Exercise material:
* * *
-- ==== Sys2Proof/Laws/State.lean ====
section
/-! SUPPORT. The fields of a state after each of the updates that the meanings use: one lemma per field per update, and the
reading of a record after its own update. -/

namespace Sys2Proof.Laws

open Sys2Proof.Machine

@[simp] theorem putCore_now (s : State) (k : Nat) (c : Core) : (putCore s k c).now = s.now := rfl
@[simp] theorem putCore_pending (s : State) (k : Nat) (c : Core) : (putCore s k c).pending = s.pending := rfl
@[simp] theorem putCore_free (s : State) (k : Nat) (c : Core) : (putCore s k c).free = s.free := rfl
@[simp] theorem putCore_lastCode (s : State) (k : Nat) (c : Core) : (putCore s k c).lastCode = s.lastCode := rfl
@[simp] theorem putCore_myModule (s : State) (k : Nat) (c : Core) : (putCore s k c).myModule = s.myModule := rfl
@[simp] theorem putCore_counters (s : State) (k : Nat) (c : Core) : (putCore s k c).counters = s.counters := rfl
@[simp] theorem putCore_staging (s : State) (k : Nat) (c : Core) : (putCore s k c).staging = s.staging := rfl
@[simp] theorem putCore_stages (s : State) (k : Nat) (c : Core) : (putCore s k c).stages = s.stages := rfl
@[simp] theorem putCore_log (s : State) (k : Nat) (c : Core) : (putCore s k c).log = s.log := rfl
@[simp] theorem putCore_cores (s : State) (k : Nat) (c : Core) : (putCore s k c).cores = tput s.cores k c := rfl
@[simp] theorem putCore_slices (s : State) (k : Nat) (c : Core) : (putCore s k c).slices = s.slices := rfl
@[simp] theorem putCore_tiles (s : State) (k : Nat) (c : Core) : (putCore s k c).tiles = s.tiles := rfl
@[simp] theorem putCore_groups (s : State) (k : Nat) (c : Core) : (putCore s k c).groups = s.groups := rfl
@[simp] theorem putCore_pages (s : State) (k : Nat) (c : Core) : (putCore s k c).pages = s.pages := rfl
@[simp] theorem putCore_frames (s : State) (k : Nat) (c : Core) : (putCore s k c).frames = s.frames := rfl
@[simp] theorem putCore_tables (s : State) (k : Nat) (c : Core) : (putCore s k c).tables = s.tables := rfl
@[simp] theorem putCore_spaces (s : State) (k : Nat) (c : Core) : (putCore s k c).spaces = s.spaces := rfl
@[simp] theorem putCore_sets (s : State) (k : Nat) (c : Core) : (putCore s k c).sets = s.sets := rfl
@[simp] theorem putCore_res (s : State) (k : Nat) (c : Core) : (putCore s k c).res = s.res := rfl
@[simp] theorem putCore_nextId (s : State) (k : Nat) (c : Core) : (putCore s k c).nextId = s.nextId := rfl
@[simp] theorem putCore_tins (s : State) (k : Nat) (c : Core) : (putCore s k c).tins = s.tins := rfl
@[simp] theorem putCore_streams (s : State) (k : Nat) (c : Core) : (putCore s k c).streams = s.streams := rfl
@[simp] theorem putCore_models (s : State) (k : Nat) (c : Core) : (putCore s k c).models = s.models := rfl
@[simp] theorem putCore_jobs (s : State) (k : Nat) (c : Core) : (putCore s k c).jobs = s.jobs := rfl
@[simp] theorem putCore_kernels (s : State) (k : Nat) (c : Core) : (putCore s k c).kernels = s.kernels := rfl
@[simp] theorem putCore_adm (s : State) (k : Nat) (c : Core) : (putCore s k c).adm = s.adm := rfl
@[simp] theorem putCore_ports (s : State) (k : Nat) (c : Core) : (putCore s k c).ports = s.ports := rfl
@[simp] theorem putCore_strands (s : State) (k : Nat) (c : Core) : (putCore s k c).strands = s.strands := rfl
@[simp] theorem putCore_engines (s : State) (k : Nat) (c : Core) : (putCore s k c).engines = s.engines := rfl
@[simp] theorem putCore_routing (s : State) (k : Nat) (c : Core) : (putCore s k c).routing = s.routing := rfl
@[simp] theorem putCore_d2d (s : State) (k : Nat) (c : Core) : (putCore s k c).d2d = s.d2d := rfl
@[simp] theorem putCore_flight (s : State) (k : Nat) (c : Core) : (putCore s k c).flight = s.flight := rfl
@[simp] theorem putCore_failed (s : State) (k : Nat) (c : Core) : (putCore s k c).failed = s.failed := rfl
@[simp] theorem putCore_coll (s : State) (k : Nat) (c : Core) : (putCore s k c).coll = s.coll := rfl
@[simp] theorem putCore_topo (s : State) (k : Nat) (c : Core) : (putCore s k c).topo = s.topo := rfl
@[simp] theorem putCore_power (s : State) (k : Nat) (c : Core) : (putCore s k c).power = s.power := rfl
@[simp] theorem putCore_keeper (s : State) (k : Nat) (c : Core) : (putCore s k c).keeper = s.keeper := rfl
@[simp] theorem putCore_pins (s : State) (k : Nat) (c : Core) : (putCore s k c).pins = s.pins := rfl

@[simp] theorem putSlice_now (s : State) (k : Nat) (c : Slice) : (putSlice s k c).now = s.now := rfl
@[simp] theorem putSlice_pending (s : State) (k : Nat) (c : Slice) : (putSlice s k c).pending = s.pending := rfl
@[simp] theorem putSlice_free (s : State) (k : Nat) (c : Slice) : (putSlice s k c).free = s.free := rfl
@[simp] theorem putSlice_lastCode (s : State) (k : Nat) (c : Slice) : (putSlice s k c).lastCode = s.lastCode := rfl
@[simp] theorem putSlice_myModule (s : State) (k : Nat) (c : Slice) : (putSlice s k c).myModule = s.myModule := rfl
@[simp] theorem putSlice_counters (s : State) (k : Nat) (c : Slice) : (putSlice s k c).counters = s.counters := rfl
@[simp] theorem putSlice_staging (s : State) (k : Nat) (c : Slice) : (putSlice s k c).staging = s.staging := rfl
@[simp] theorem putSlice_stages (s : State) (k : Nat) (c : Slice) : (putSlice s k c).stages = s.stages := rfl
@[simp] theorem putSlice_log (s : State) (k : Nat) (c : Slice) : (putSlice s k c).log = s.log := rfl
@[simp] theorem putSlice_cores (s : State) (k : Nat) (c : Slice) : (putSlice s k c).cores = s.cores := rfl
@[simp] theorem putSlice_slices (s : State) (k : Nat) (c : Slice) : (putSlice s k c).slices = tput s.slices k c := rfl
@[simp] theorem putSlice_tiles (s : State) (k : Nat) (c : Slice) : (putSlice s k c).tiles = s.tiles := rfl
@[simp] theorem putSlice_groups (s : State) (k : Nat) (c : Slice) : (putSlice s k c).groups = s.groups := rfl
@[simp] theorem putSlice_pages (s : State) (k : Nat) (c : Slice) : (putSlice s k c).pages = s.pages := rfl
@[simp] theorem putSlice_frames (s : State) (k : Nat) (c : Slice) : (putSlice s k c).frames = s.frames := rfl
@[simp] theorem putSlice_tables (s : State) (k : Nat) (c : Slice) : (putSlice s k c).tables = s.tables := rfl
@[simp] theorem putSlice_spaces (s : State) (k : Nat) (c : Slice) : (putSlice s k c).spaces = s.spaces := rfl
@[simp] theorem putSlice_sets (s : State) (k : Nat) (c : Slice) : (putSlice s k c).sets = s.sets := rfl
@[simp] theorem putSlice_res (s : State) (k : Nat) (c : Slice) : (putSlice s k c).res = s.res := rfl
@[simp] theorem putSlice_nextId (s : State) (k : Nat) (c : Slice) : (putSlice s k c).nextId = s.nextId := rfl
@[simp] theorem putSlice_tins (s : State) (k : Nat) (c : Slice) : (putSlice s k c).tins = s.tins := rfl
@[simp] theorem putSlice_streams (s : State) (k : Nat) (c : Slice) : (putSlice s k c).streams = s.streams := rfl
@[simp] theorem putSlice_models (s : State) (k : Nat) (c : Slice) : (putSlice s k c).models = s.models := rfl
@[simp] theorem putSlice_jobs (s : State) (k : Nat) (c : Slice) : (putSlice s k c).jobs = s.jobs := rfl
@[simp] theorem putSlice_kernels (s : State) (k : Nat) (c : Slice) : (putSlice s k c).kernels = s.kernels := rfl
@[simp] theorem putSlice_adm (s : State) (k : Nat) (c : Slice) : (putSlice s k c).adm = s.adm := rfl
@[simp] theorem putSlice_ports (s : State) (k : Nat) (c : Slice) : (putSlice s k c).ports = s.ports := rfl
@[simp] theorem putSlice_strands (s : State) (k : Nat) (c : Slice) : (putSlice s k c).strands = s.strands := rfl
@[simp] theorem putSlice_engines (s : State) (k : Nat) (c : Slice) : (putSlice s k c).engines = s.engines := rfl
@[simp] theorem putSlice_routing (s : State) (k : Nat) (c : Slice) : (putSlice s k c).routing = s.routing := rfl
@[simp] theorem putSlice_d2d (s : State) (k : Nat) (c : Slice) : (putSlice s k c).d2d = s.d2d := rfl
@[simp] theorem putSlice_flight (s : State) (k : Nat) (c : Slice) : (putSlice s k c).flight = s.flight := rfl
@[simp] theorem putSlice_failed (s : State) (k : Nat) (c : Slice) : (putSlice s k c).failed = s.failed := rfl
@[simp] theorem putSlice_coll (s : State) (k : Nat) (c : Slice) : (putSlice s k c).coll = s.coll := rfl
@[simp] theorem putSlice_topo (s : State) (k : Nat) (c : Slice) : (putSlice s k c).topo = s.topo := rfl
@[simp] theorem putSlice_power (s : State) (k : Nat) (c : Slice) : (putSlice s k c).power = s.power := rfl
@[simp] theorem putSlice_keeper (s : State) (k : Nat) (c : Slice) : (putSlice s k c).keeper = s.keeper := rfl
@[simp] theorem putSlice_pins (s : State) (k : Nat) (c : Slice) : (putSlice s k c).pins = s.pins := rfl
* * *
Exercise description: Only the lines from the one with "(putSlice s k c).streams = s.streams := rfl" through the end of the data should be printed, each exactly as it appears.

Exercise result:
@[simp] theorem putSlice_streams (s : State) (k : Nat) (c : Slice) : (putSlice s k c).streams = s.streams := rfl
@[simp] theorem putSlice_models (s : State) (k : Nat) (c : Slice) : (putSlice s k c).models = s.models := rfl
@[simp] theorem putSlice_jobs (s : State) (k : Nat) (c : Slice) : (putSlice s k c).jobs = s.jobs := rfl
@[simp] theorem putSlice_kernels (s : State) (k : Nat) (c : Slice) : (putSlice s k c).kernels = s.kernels := rfl
@[simp] theorem putSlice_adm (s : State) (k : Nat) (c : Slice) : (putSlice s k c).adm = s.adm := rfl
@[simp] theorem putSlice_ports (s : State) (k : Nat) (c : Slice) : (putSlice s k c).ports = s.ports := rfl
@[simp] theorem putSlice_strands (s : State) (k : Nat) (c : Slice) : (putSlice s k c).strands = s.strands := rfl
@[simp] theorem putSlice_engines (s : State) (k : Nat) (c : Slice) : (putSlice s k c).engines = s.engines := rfl
@[simp] theorem putSlice_routing (s : State) (k : Nat) (c : Slice) : (putSlice s k c).routing = s.routing := rfl
@[simp] theorem putSlice_d2d (s : State) (k : Nat) (c : Slice) : (putSlice s k c).d2d = s.d2d := rfl
@[simp] theorem putSlice_flight (s : State) (k : Nat) (c : Slice) : (putSlice s k c).flight = s.flight := rfl
@[simp] theorem putSlice_failed (s : State) (k : Nat) (c : Slice) : (putSlice s k c).failed = s.failed := rfl
@[simp] theorem putSlice_coll (s : State) (k : Nat) (c : Slice) : (putSlice s k c).coll = s.coll := rfl
@[simp] theorem putSlice_topo (s : State) (k : Nat) (c : Slice) : (putSlice s k c).topo = s.topo := rfl
@[simp] theorem putSlice_power (s : State) (k : Nat) (c : Slice) : (putSlice s k c).power = s.power := rfl
@[simp] theorem putSlice_keeper (s : State) (k : Nat) (c : Slice) : (putSlice s k c).keeper = s.keeper := rfl
@[simp] theorem putSlice_pins (s : State) (k : Nat) (c : Slice) : (putSlice s k c).pins = s.pins := rfl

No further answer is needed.